**What the task requires**
Find the lines below that contain "Byte" and tally them. Return only the total.

Stored items
◆ ◆ ◆

-- ==== Sys2Proof/Syntax.lean ====
section
/-! DEFINITION. The 24 commands of HUFCORE, one constructor per row of spec/opcode_table.json (30_encoding.md R93). -/

namespace Sys2Proof

/-- A command. Index operands (`a`, `b`) and selectors (`S`) are unsigned integers compared with ranges and used as positions, so
they are numbers; the data operand `D` of format AD is 32 bits used whole (30_encoding.md R87, R88). -/
inductive Instr where
  /-- `NOP`: do nothing (46_access.md R216). -/
  | nop
  /-- `CLR`: return every piece of state to its reset value (R217). -/
  | clr
  /-- `RDSR A`: read status register A (R219). -/
  | rdsr (a : Nat)
  /-- `WRLEN A, D`: load one half of ORIGLEN (R221). -/
  | wrlen (a : Nat) (d : Data)
  /-- `RDF A`: read one frequency-table entry (R223). -/
  | rdf (a : Nat)
  /-- `WRF A, D`: load one frequency-table entry (R224). -/
  | wrf (a : Nat) (d : Data)
  /-- `COUNT`: open the count pass (45_header.md R196). -/
  | count
  /-- `END`: close the count pass or the encode pass (43_bitpack.md R166). -/
  | endPass
  /-- `RDHDR`: read a container header from din (R204). -/
  | rdhdr
  /-- `WRHDR`: write the container header to dout (R201). -/
  | wrhdr
  /-- `BUILD`: build the Huffman tree of FREQ (41_tree.md R139). -/
  | build
  /-- `GENCODE`: generate the code table of the current tree (42_codegen.md R151). -/
  | gencode
  /-- `ENCODE`: open the encode pass (R161). -/
  | encode
  /-- `DECODE`: decode ORIGLEN symbols (44_bitunpack.md R181). -/
  | decode
  /-- `NLEAF s`: allocate one leaf from the frequency table (R135). -/
  | nleaf (a : Nat)
  /-- `NMRG a, b`: the node merger, `a` left and `b` right (R136). -/
  | nmrg (a b : Nat)
  /-- `HAPP a`: append a node to the heap array without sifting (40_heap.md R116). -/
  | happ (a : Nat)
  /-- `HINS a`: insert a node into the heap (R117). -/
  | hins (a : Nat)
  /-- `HEXT`: extract the minimum (R118). -/
  | hext
  /-- `HBLD`: make the array a heap (R119). -/
  | hbld
  /-- `SETROOT a`: declare an arena entry to be the root (R137). -/
  | setroot (a : Nat)
  /-- `RDN A, S`: read field S of arena entry A (R226). -/
  | rdn (a sel : Nat)
  /-- `RDH A`: read heap position A (R229). -/
  | rdh (a : Nat)
  /-- `RDC A, S`: read the code of symbol A (R232). -/
  | rdc (a sel : Nat)
  deriving DecidableEq, Repr

end Sys2Proof
end

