-- ==== Sys2Proof/Machine/BitPack.lean ====
section
/-! DEFINITION. The bit packer (43_bitpack.md): commands ENCODE and END, the encode beat, AppendBit, Flush, and the `Dout` and
`DrainDone` steps. -/

namespace Sys2Proof.Machine

/-- `AppendBit(x)` (R163). -/
def State.appendBit (s : State) (x : Bool) : State :=
  let acc := (s.acc <<< 1) ||| (BitVec.ofBool x).setWidth 8
  if s.accCnt = 7#3 then { s.oqPush acc with acc := 0#8, accCnt := 0#3 }
  else { s with acc := acc, accCnt := s.accCnt + 1#3 }

/-- `Flush()` (R167). -/
def State.flush (s : State) : State :=
  if s.accCnt = 0#3 then s
  else { s.oqPush (s.acc <<< (8 - s.accCnt.toNat)) with acc := 0#8, accCnt := 0#3 }

/-- The code of symbol `b`, first edge first: `CODE_BITS[b][255 - k]` for k from 0 to CODE_LEN[b] - 1 (R162). -/
def State.codeOf (s : State) (b : Byte) : List Bool :=
  (List.range (s.codeLenAt b.toNat).toNat).map fun k => (s.codeBitsAt b.toNat).getLsbD (255 - k)

/-- The encode beat: `Din(b)` in phase ENCODE (R162, R165). -/
def State.encodeBeat (s : State) (b : Byte) : State :=
  if s.codeLenAt b.toNat = 0#8 then s.beatFault b .noCode
  else { (s.codeOf b).foldl State.appendBit s with inCnt := s.inCnt + 1#64 }

/-- `ENCODE` (R161). -/
def execEncode (s : State) : Out :=
  inPhases idleOnly .encode s <|
  require (s.codeValid = true) .seq .encode s <|
  .next ({ s with acc := 0#8, accCnt := 0#3, inCnt := 0#64, outCnt := 0#64, phase := .encode }.respond .ok 0#32)

/-- The end of a count pass: at once (R166). -/
def State.endCount (s : State) : State := { s with phase := .idle }.respond .ok 0#32

/-- The end of an encode pass: flush, then DRAIN; the response is deferred to `DrainDone` (R166, R171). -/
def State.endEncode (s : State) : State := { s.flush with phase := .drain }

/-- `END` (R166). -/
def execEndPass (s : State) : Out :=
  inPhases countOrEncode .endPass s <|
  .next (if s.phase = .count then s.endCount else s.endEncode)

/-- The `Dout` step: the head of OQ goes to the host (R170). It is enabled when OQ is not empty; else nothing happens. -/
def State.dout (s : State) : State :=
  match s.oq with
  | [] => s
  | b :: rest => { s with oq := rest, doutLog := s.doutLog ++ [b] }

/-- `DrainDone` is enabled (R171). -/
def State.drainReady (s : State) : Bool := s.phase == .drain && s.oq.isEmpty

/-- The `DrainDone` step (R171). -/
def State.drainDone (s : State) : State := { s with phase := .idle }.respond .ok 0#32

end Sys2Proof.Machine
end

◆ ◆ ◆

**Task solution**
2